Validation README file

Author: Andrew Mason
Date:	16th June 2016

Elements generated from the 200_SIE-Identification_README.txt and 300_Homology-Identification_README.txt should be used following this README file.

SIEs are validated using Dfam nucleotide pHMMs, GyDB2.0 protein pHMMs and the tRNA pHMMs generated when running 102_extract_tRNA_seq.py
The user must also make some judgements here, as there is no hard coded cut off with many of the assignments. 
Given the information you must choose which intact elements to take forward. I provide some tips on making these calls below. 
Also, when you later merge positions files of multiple identification techniques you can choose to do further 
removal of putative elements by only taking those through that were identified in multiple analyses. 

1). VALIDATION OF SIEs

For each of the structural identification methods used, you need to individually validate the elements. Do this within the 02_SIE/
directory, but make separate validation directories - e.g. "LH_validation/" for each program.

You could combine lists at this point, but it can often generate huge files and you lose information on program-specific false positive rates etc.
You should make a new directory for each analysis, move into it and run the following command, using correct path definitions.

	(i) python 403_validate_SIEs.py -d 401_Dfam_nucl_pHMMs/ -p 402_GyDb_protein_pHMMs/ -t 02_SIE/tRNA_pHMMs/ -op OUT_PREFIX species_name_method_positions.txt species_name_method_seq.fa
	
Whilst running, this prints progress to stdout. On completion it generates three output files (all other files are removed - hence doing it in separate 
directories). The key file is OUT_PREFIX_potentially_validated_output.txt

This file can then be transferred into an excel spreadsheet for easier management. This could be done within linux but I find it is quicker, especially 
as files never usually get that huge. Select everything from row 2 downwards and sort, using column headers, by "Validated", then "Chromosome", then "Start"

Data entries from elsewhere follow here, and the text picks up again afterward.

/-- The lane word of an instruction of the lane stream; 0, which is no instruction (R163), for any other row. -/
def encodeLane : Instr → BitVec 96
  | .lnop h => encLA 0x001 h 0 0 0 0 {}
  | .lend h => encLA 0x002 h 0 0 0 0 {}
  | .lbr h imm => encLI 0x003 h 0 0 0 imm 0 0 0
  | .lbrC h imm => encLI 0x003 h 0 0 0 imm 0 0 1
  | .lbrJ h imm => encLI 0x003 h 0 0 0 imm 0 0 2
  | .lsync h => encLA 0x004 h 0 0 0 0 {}
  | .lsyncC h => encLA 0x004 h 0 0 0 0 { fn := 1 }
  | .lexit h => encLA 0x005 h 0 0 0 0 {}
  | .lfence h r => encLM 0x006 h 0 0 0 0 0 { win := 0, os := r, shf := false, off := 0 } 0
  | .vote h d k neg p pd => encLA 0x007 h d.code 0 0 0 { ty := if k == .ballot then LTy.n64.code else 0, fn := 0#1 ++ k.code ++ bit neg ++ p, pd := pd, pw := bit (k == .all || k == .any) }
  | .shfl h d a b w64 m pw pd => encLA 0x008 h d.code a.code b.code 0 { ty := (if w64 then LTy.n64.code else LTy.n32.code), fn := 0#6 ++ m.code, pd := pd, pw := bit pw }
  | .perm h d a b m => encLA 0x009 h d.code a.code b.code 0 { fn := 0#6 ++ m.code }
  | .mov h d a b w64 m => encLA 0x00A h d.code a.code b.code 0 { ty := (if w64 then LTy.n64.code else LTy.n32.code), fn := 0#6 ++ m.code }
  | .movi h d imm ty => encLI 0x00B h d.code 0 0 imm 0 0 ty.code
  | .lanePlog h pd pa pb t => encLA 0x00C h 0 0 0 0 { ty2 := 0#1 ++ pb, fn := 0#1 ++ pa ++ t, pd := pd, pw := 1 }
  | .fadd h d a b r sat => encLA 0x100 h d.code a.code b.code 0 { rnd := r.code, sat := bit sat }
  | .fsub h d a b r sat => encLA 0x101 h d.code a.code b.code 0 { rnd := r.code, sat := bit sat }
  | .fmul h d a b r sat => encLA 0x102 h d.code a.code b.code 0 { rnd := r.code, sat := bit sat }
  | .ffma h d a b c r sat => encLA 0x103 h d.code a.code b.code c.code { rnd := r.code, sat := bit sat }
  | .fmin h d a b => encLA 0x104 h d.code a.code b.code 0 {}
  | .fmax h d a b => encLA 0x105 h d.code a.code b.code 0 {}
  | .fabs h d a => encLA 0x106 h d.code a.code 0 0 {}
  | .fneg h d a => encLA 0x107 h d.code a.code 0 0 {}
  | .fcmp h d a b c pd => encLA 0x108 h d.code a.code b.code 0 { fn := 0#5 ++ c.code, pd := pd, pw := 1 }
  | .fsel h d a b neg p => encLA 0x109 h d.code a.code b.code 0 { fn := 0#4 ++ bit neg ++ p }
  | .hadd h d a b r sat bf => encLA 0x110 h d.code a.code b.code 0 { rnd := r.code, sat := bit sat, ty := (if bf then LTy.bf16.code else LTy.f16.code) }
  | .hsub h d a b r sat bf => encLA 0x111 h d.code a.code b.code 0 { rnd := r.code, sat := bit sat, ty := (if bf then LTy.bf16.code else LTy.f16.code) }
  | .hmul h d a b r sat bf => encLA 0x112 h d.code a.code b.code 0 { rnd := r.code, sat := bit sat, ty := (if bf then LTy.bf16.code else LTy.f16.code) }
  | .hfma h d a b c r sat bf => encLA 0x113 h d.code a.code b.code c.code { rnd := r.code, sat := bit sat, ty := (if bf then LTy.bf16.code else LTy.f16.code) }
  | .hmin h d a b bf => encLA 0x114 h d.code a.code b.code 0 { ty := (if bf then LTy.bf16.code else LTy.f16.code) }
  | .hmax h d a b bf => encLA 0x115 h d.code a.code b.code 0 { ty := (if bf then LTy.bf16.code else LTy.f16.code) }
  | .hcmp h d a b c s pw pd bf => encLA 0x116 h d.code a.code b.code 0 { ty := (if bf then LTy.bf16.code else LTy.f16.code), fn := 0#3 ++ s.code ++ c.code, pd := pd, pw := bit pw }
  | .iadd h d a b ty sat => encLA 0x200 h d.code a.code b.code 0 { sat := bit sat, ty := ty.code }
  | .isub h d a b ty sat => encLA 0x201 h d.code a.code b.code 0 { sat := bit sat, ty := ty.code }
  | .imul h d a b ty => encLA 0x202 h d.code a.code b.code 0 { ty := ty.code }
  | .imulh h d a b ty => encLA 0x203 h d.code a.code b.code 0 { ty := ty.code }
  | .imin h d a b ty => encLA 0x20B h d.code a.code b.code 0 { ty := ty.code }
  | .imax h d a b ty => encLA 0x20C h d.code a.code b.code 0 { ty := ty.code }
  | .imad h d a b c ty => encLA 0x204 h d.code a.code b.code c.code { ty := ty.code }
  | .iand h d a b w64 => encLA 0x205 h d.code a.code b.code 0 { ty := (if w64 then LTy.n64.code else LTy.n32.code) }
  | .ior h d a b w64 => encLA 0x206 h d.code a.code b.code 0 { ty := (if w64 then LTy.n64.code else LTy.n32.code) }
  | .ixor h d a b w64 => encLA 0x207 h d.code a.code b.code 0 { ty := (if w64 then LTy.n64.code else LTy.n32.code) }
  | .ishl h d a b w64 => encLA 0x208 h d.code a.code b.code 0 { ty := (if w64 then LTy.n64.code else LTy.n32.code) }
  | .ishr h d a b w64 => encLA 0x209 h d.code a.code b.code 0 { ty := (if w64 then LTy.n64.code else LTy.n32.code) }
  | .isra h d a b w64 => encLA 0x20A h d.code a.code b.code 0 { ty := (if w64 then LTy.i64.code else LTy.i32.code) }
  | .icmp h d a b ty c pd => encLA 0x20D h d.code a.code b.code 0 { ty := ty.code, fn := 0#5 ++ c.code, pd := pd, pw := 1 }
  | .isel h d a b w64 neg p => encLA 0x20E h d.code a.code b.code 0 { ty := (if w64 then LTy.n64.code else LTy.n32.code), fn := 0#4 ++ bit neg ++ p }
  | .lanePopc h d a w64 => encLA 0x20F h d.code a.code 0 0 { ty := (if w64 then LTy.n64.code else LTy.n32.code) }
  | .laneClz h d a w64 => encLA 0x210 h d.code a.code 0 0 { ty := (if w64 then LTy.n64.code else LTy.n32.code) }
  | .bfe h d a b ty => encLA 0x211 h d.code a.code b.code 0 { ty := ty.code }
  | .bfi h d a b c w64 => encLA 0x212 h d.code a.code b.code c.code { ty := (if w64 then LTy.n64.code else LTy.n32.code) }
  | .cvt h d a b r sat ty ty2 sl dl => encLA 0x300 h d.code a.code b.code 0 { rnd := r.code, sat := bit sat, ty := ty.code, ty2 := ty2.code, fn := 0#2 ++ sl ++ dl }
  | .cvts h d a b c r sat ty ty2 e k => encLA 0x301 h d.code a.code b.code c.code { rnd := r.code, sat := bit sat, ty := ty.code, ty2 := ty2.code, fn := k ++ e }
  | .pack h d a b ty k => encLA 0x302 h d.code a.code b.code 0 { ty := ty.code, fn := 0#5 ++ k }
  | .unpack h d a ty k => encLA 0x303 h d.code a.code 0 0 { ty := ty.code, fn := 0#5 ++ k }
  | .fxcvt h d a r => encLA 0x304 h d.code a.code 0 0 { rnd := r.code }
  | .rcp h d a r => encLA 0x400 h d.code a.code 0 0 { rnd := r.code }
  | .rsq h d a r => encLA 0x401 h d.code a.code 0 0 { rnd := r.code }
  | .sqrt h d a r => encLA 0x402 h d.code a.code 0 0 { rnd := r.code }
  | .exp2 h d a r => encLA 0x403 h d.code a.code 0 0 { rnd := r.code }
  | .log2 h d a r => encLA 0x404 h d.code a.code 0 0 { rnd := r.code }
  | .lld h d a z m => encLM 0x500 h d.code a.code 0 0 z.code m m.off
  | .lst h a b z m => encLM 0x501 h 0 a.code b.code 0 z.code m m.off
  | .laneAtom h d a b c ty op m => encLM 0x502 h d.code a.code b.code c.code ty.code m (op.code ++ m.off.extractLsb' 0 11)
  | .tld h t a c win swin shf sc e os => encLX 0x600 h (Opnd.tile t).code a.code 0 c.code 0 0 (win ++ swin ++ bit shf ++ bit sc ++ e ++ os.code ++ 0#7)
  | .tst h t a c win swin shf sc os => encLX 0x601 h 0 a.code (Opnd.tile t).code c.code 0 0 (win ++ swin ++ bit shf ++ bit sc ++ 0#5 ++ os.code ++ 0#7)
  | .mload h t m c shf sp => encLX 0x602 h 0 (Opnd.tile t).code (if sp = 0 then 0 else (Opnd.tile m).code) c.code 0 0 (bit shf ++ sp ++ 0#21)
  | .mloop h acc a rl w c dstep sa sw sp mt steps r => encLX 0x603 h (if dstep then (Opnd.acc acc).code else 0) (Opnd.tile a).code (if rl then (Opnd.tile w).code else 0) c.code r.code 0 (bit dstep ++ bit sa ++ bit sw ++ sp ++ 0#1 ++ mt ++ 0#2 ++ steps)
  | .mdrain h k d pf fin r sat => encLX 0x604 h (match k with | .acc => (Opnd.acc d).code | .cvt => (Opnd.tile d).code | .port => 0) 0 0 0 r.code (bit sat) (k.code ++ bit fin ++ pf ++ 0#17)
  | .mdrainRaw h a fin win os => encLX 0x604 h 0 a.code 0 0 0 0 (3#2 ++ bit fin ++ 0#4 ++ win ++ os.code ++ 0#10)
  | .mzero h fin => encLX 0x605 h 0 0 0 0 0 0 (0#2 ++ bit fin ++ 0#21)
  | .msave h a win os => encLX 0x606 h 0 a.code 0 0 0 0 (0#7 ++ win ++ os.code ++ 0#10)
  | .mrestImg h a win os => encLX 0x607 h 0 a.code 0 0 0 0 (0#7 ++ win ++ os.code ++ 0#10)
  | .mrestRaw h a win os => encLX 0x607 h 0 a.code 0 0 0 0 (0x40#7 ++ win ++ os.code ++ 0#10)
  | .sadd h d a b reg sat rb tiles => encLX 0x700 h (ereg d) (ereg a) b 0 0 (bit sat) (0#3 ++ bit reg ++ bit rb ++ 0#3 ++ tiles)
  | .smax h d a b rb tiles => encLX 0x701 h (ereg d) (ereg a) (ereg b) 0 0 0 (0#4 ++ bit rb ++ 0#3 ++ tiles)
  | .smin h d a b rb tiles => encLX 0x702 h (ereg d) (ereg a) (ereg b) 0 0 0 (0#4 ++ bit rb ++ 0#3 ++ tiles)
  | .srebias h d a k sat rb tiles => encLX 0x703 h (ereg d) (ereg a) k 0 0 (bit sat) (0#4 ++ bit rb ++ 0#3 ++ tiles)
  | .smov h d m a k rb tiles => encLX 0x704 h (ereg d) (0#2 ++ a) (0#6 ++ k) 0 0 0 (m.code ++ bit rb ++ 0#3 ++ tiles)
  | .sbind h d tiles => encLX 0x705 h (ereg d) 0 0 0 0 0 (0#8 ++ tiles)
  | .ssave h a win shf t os => encLX 0x706 h 0 a.code 0 0 0 0 (win ++ bit shf ++ t ++ os.code ++ 0#12)
  | .srest h a win shf t os => encLX 0x707 h 0 a.code 0 0 0 0 (win ++ bit shf ++ t ++ os.code ++ 0#12)
  | _ => 0
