/-- An access that consumes a word which could not be corrected (R335). -/
def dataFault {α : Type} (va : W64) (k : AKind) : Acc α := throw (.fault { cause := .dataError, va := va, acc := k.code })
/-- A translation fault with the fields of its record (R31, R322). -/
def xlatFault {α : Type} (ag : Agent) (va : W64) (k : AKind) (c : BitVec 4) (e : W64) : Acc α := do
  let s ← get
  if hintBad s ag.die ag.pasid va then dataFault va k
  let h := match hintOf s ag.die ag.pasid va with | some x => BitVec.ofNat 8 x.1 | none => 0xFF
  throw (.fault { cause := .xlat c, va := va, entry := e, acc := k.code, hint := h })

/-- Whether a translation for a page of an address covers it. -/
def TlbEntry.covers (t : TlbEntry) (n : BitVec 20) (va : W64) : Bool :=
  t.pasid == n && decide (t.page = bitsOf va 0 55 / pageSize t.lvl.toNat)

/-- The first-touch unit of a die is enabled (R18, R34). -/
def ftzOn (d : Die) : Bool := decide (6 ≤ bitsOf d.ftzRing 0 5 ∧ bitsOf d.ftzRing 0 5 ≤ 16)
/-- Frames in the pool (R34). -/
def poolCount (d : Die) : Nat := (d.ftzTail - d.ftzHead).toNat

/-- A pool that has again reached the threshold can fall below it anew (R34; log 37). -/
def State.poolRearm (s : State) (die : BitVec 3) : State :=
  let d := s.die die
  if d.ftzLow.toNat ≤ poolCount d then s.setDie die { d with lowPosted := false } else s
/-- Posts `pool_low` when an entry taken has left the pool below the threshold (R34). -/
def State.poolCheck (s : State) (die : BitVec 3) : State :=
  let d := s.die die
  if d.ftzLow.toNat ≤ poolCount d then s.poolRearm die
  else if d.lowPosted then s
  else (s.setDie die { d with lowPosted := true }).notify die (d.ftzRing.extractLsb' 5 3) 1 0 (BitVec.ofNat 64 (poolCount d))

/-- The address of entry k of a die's ring, and the entry (R34). -/
def ringPlace (s : State) (die : BitVec 3) (k : Nat) : Nat :=
  let d := s.die die
  paOf die 0 (bitsOf d.ftzRing 12 34 * 2 ^ 12 + 8 * (k % 2 ^ bitsOf d.ftzRing 0 5))
def ringEntry (s : State) (die : BitVec 3) (k : Nat) : W64 := s.read64 (ringPlace s die k)
/-- A ring entry that names a usable frame of its die (R34). -/
def goodFrame (die : BitVec 3) (e : W64) : Bool :=
  bitsOf e 0 16 == 0 && decide (paNode e.toNat = 0) && paDie e.toNat == die && decide (paRegion e.toNat = 0) &&
  decide (paOff e.toNat < Config.hbmLimit.toNat)

/-- Takes the next good frame of a die's ring, discarding bad entries; a frame not yet zeroed is zeroed as it is handed
out (R34). `n` bounds the entries looked at. -/
def takeFrame (die : BitVec 3) (va : W64) (k : AKind) : Nat → Acc (Option W64)
  | 0 => pure none
  | n + 1 => do
    let s ← get
    let d := s.die die
    if poolCount d = 0 then pure none
    else if s.bad (ringPlace s die d.ftzHead.toNat) 8 then dataFault va k
    else
      let e := ringEntry s die d.ftzHead.toNat
      let s1 := s.setDie die { d with ftzHead := d.ftzHead + 1, zeroed := d.zeroed.filter (fun f => f != e) }
      if goodFrame die e then
        set ((if d.zeroed.contains e then s1 else s1.zeroRange e.toNat 0x10000).poolCheck die)
        pure (some e)
      else
        set ((s1.notify die (d.ftzRing.extractLsb' 5 3) 2 e 0).poolCheck die)
        takeFrame die va k n

/-- The first-touch unit (R32, R33). `zf`: the entry is a zero-fill entry, else a zero-frame leaf with zw = 1. -/
def firstTouch (ag : Agent) (va : W64) (k : AKind) (e : W64) (addr : Nat) (zf : Bool) : Acc Unit := do
  let s ← get
  if hintBad s ag.die ag.pasid va then dataFault va k
  let h := hintOf s ag.die ag.pasid va
  let flag := fun (i : Nat) => match h with | some x => bitOf x.2 i | none => false
  let home := match h with | some x => if bitOf x.2 139 then x.2.extractLsb' 136 3 else ag.die | none => ag.die
  if flag 132 || flag 133 || !ftzOn (s.die home) || !ftzOn (s.die ag.die) then xlatFault ag va k 3 e
  else if zf && !k.writes && flag 128 then
    let z := (s.die home).zeroFrame
    set (s.write64 addr ((z &&& 0xFFFFFFFFFFFF0000#64) ||| (e &&& 0x708#64) ||| (if bitOf e 2 then 0x8000#64 else 0) ||| 0x13#64))
  else
    match ← takeFrame home va k (poolCount (s.die home)) with
    | none => xlatFault ag va k 3 e
    | some f =>
      let keep := if zf then e &&& 0x70C#64 else (e &&& 0x708#64) ||| 4#64
      let leaf := (f &&& 0xFFFFFFFFFFFF0000#64) ||| keep ||| (if k.writes then 0x33#64 else 0x13#64)
      modify (fun s => s.write64 addr leaf)
      if zf then pure () else modify (fun s => s.invalidate (fun _ => true) ag.pasid (va.toNat / 2 ^ 16 * 2 ^ 16) 0x10000)

/-- An access has stalled on a leaf under scrub (R36). -/
def State.noteStall (s : State) (a lvl : Nat) : State :=
  if s.stalls.contains (a, lvl) then s else { s with stalls := (a, lvl) :: s.stalls }
/-- What has stalled in a state that the machine does not go on from (R36). -/
def State.noted (s s1 : State) : State := { s with stalls := s1.stalls }
/-- What an engine's work answers; an error is the state in which one of its accesses has stalled. -/
abbrev Tried := Except State
/-- The state that an engine's work leaves: its own, or, while an access of it stalls, the state before it (R36). -/
def State.orWait (s : State) : Tried State → State
  | .ok t => t
  | .error s1 => s.noted s1
/-- An access stalls until the page of a leaf has been scrubbed (R36). -/
def scrubStall {α : Type} (a lvl : Nat) : Acc α := do
  modify (fun s => s.noteStall a lvl)
  throw .scrub

/-- Translates by a walk (R23, R25), serving first touches; `n` bounds the restarts. Gives the address, the leaf and its
level. A first touch installs its leaf before the entry's own sys, w and x are checked: the walk that follows it checks the leaf
(DESIGN CHOICE, log 97). -/
def translateWalk (ag : Agent) (va : W64) (k : AKind) : Nat → Acc (Nat × W64 × Nat)
  | 0 => notReady
  | n + 1 => do
    let s ← get
    match walkTables s ag.die ag.pasid va with
    | .ecc => dataFault va k
    | .bad c e => xlatFault ag va k c e
    | .zeroFill e a => do firstTouch ag va k e a true; translateWalk ag va k n
    | .leaf lvl e a =>
      if bitOf e 8 && !ag.priv then xlatFault ag va k 8 e
      else if k.writes && !bitOf e 2 && bitOf e 15 then do firstTouch ag va k e a false; translateWalk ag va k n
      else if k.writes && !bitOf e 2 then xlatFault ag va k 6 e
      else if k = .fetch && !bitOf e 3 then xlatFault ag va k 7 e
      else if k.writes && bitOf e 6 then xlatFault ag va k 9 e
      else if bitOf e 7 then scrubStall a lvl
      else
        let e1 := e ||| (if k.writes then 0x30#64 else 0x10#64)
        set (if e1 = e then s else s.write64 a e1)
        pure (leafFrame e + bitsOf va 0 55 % pageSize lvl, e1, lvl)

/-- A cached leaf permits the access as it stands (R26, R29; log 8). -/
def leafPermits (priv : Bool) (e : W64) (k : AKind) : Bool :=
  (priv || !bitOf e 8) && (!k.writes || (bitOf e 2 && bitOf e 5 && !bitOf e 6)) && (k != .fetch || bitOf e 3) && !bitOf e 7

/-- The link to another node has been lost (R391; log 78). -/
def State.linkDown (s : State) (node : Nat) : Bool :=
  let p := Config.portOf node % 24
  bitOf (s.die (BitVec.ofNat 3 (p / 3))).portsDown (p % 3)
/-- An access to another node needs that node's link and its admission (R15, R391; log 7). -/
def admitNode (ag : Agent) (va : W64) (k : AKind) (pa : Nat) (e : W64) : Acc Nat := do
  if paNode pa = 0 then pure pa
  else
    let s ← get
    if s.linkDown (paNode pa) then dataFault va k
    else do
      set { s with fresh := s.fresh + 1 }
      if Config.peerAdmits s.fresh then pure pa else xlatFault ag va k 11 e

/-- The physical address and the leaf of an access: the enable of the die, canonical form, the core's TLB where it permits, else
a walk that fills it (R18, R16, R23, R26). -/
def translateLeaf (ag : Agent) (va : W64) (k : AKind) : Acc (Nat × W64) := do
  let s ← get
  if !bitOf (s.die ag.die).ptBase 0 then xlatFault ag va k 10 0
  else if !canonical va then xlatFault ag va k 1 0
  else
    let tl := match ag.core with | some c => (s.core c).tlb | none => []
    match tl.find? (fun t => t.covers ag.pasid va && leafPermits ag.priv t.leaf k) with
    | some t => pure (leafFrame t.leaf + bitsOf va 0 55 % pageSize t.lvl.toNat, t.leaf)
    | none => do
      let (pa, e, lvl) ← translateWalk ag va k 4
      match ag.core with
      | none => pure ()
      | some c =>
        modify (fun s =>
          let x := s.core c
          let page := bitsOf va 0 55 / pageSize lvl
          let t1 : TlbEntry := { pasid := ag.pasid, lvl := BitVec.ofNat 2 lvl, page := page, leaf := e }
          let rest := x.tlb.filter (fun t => !(t.pasid == ag.pasid && t.page == page && t.lvl.toNat == lvl))
          s.setCore c { x with tlb := t1 :: rest })
      pure (pa, e)
/-- Translates an access; another node's admission comes last (R15, R23). -/
def translate (ag : Agent) (va : W64) (k : AKind) : Acc Nat := do
  let (pa, e) ← translateLeaf ag va k
  admitNode ag va k pa e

From this point it is "just" a case of selecting the putative elements with sufficient validation.
The validation column shows if there is support from: 
	- Dfam with the "D" nomenclature, with the immediately following number showing where the first LTR annotation is within the list (sorted by E-value)
	- Protein analysis with the "P" nomenclature, where there is at least one protein domain match
	- RepeatMasker analysis with "R" nomenclature, where an element is given "R" if LTR annotation has the greatest element coverage
	- tRNA presence with "t" nomenclature, where an element is given "t" if a tRNA site is identified (lowest importance in validation)
Any elements marked "XX" can be immediately discarded.
	
The best scenario for any element is "D1+P+R", and these are usually validated at high confidence.
Watch out for LINE defintions within the RM. Is the proportion similar to the LTR proportion? If so, are there a low number of DNA motif matches?
Protein matches will ideally have a low E value score for RT, and the presence of other domains likely with higher E-values. 
The key here is to avoid bringing through LINEs due to their RT homology with LTR retrotransposons.

With P, or P+R, make a judgement on how low the protein scores are. These definitions often mean the pol gene has been disrupted/degraded.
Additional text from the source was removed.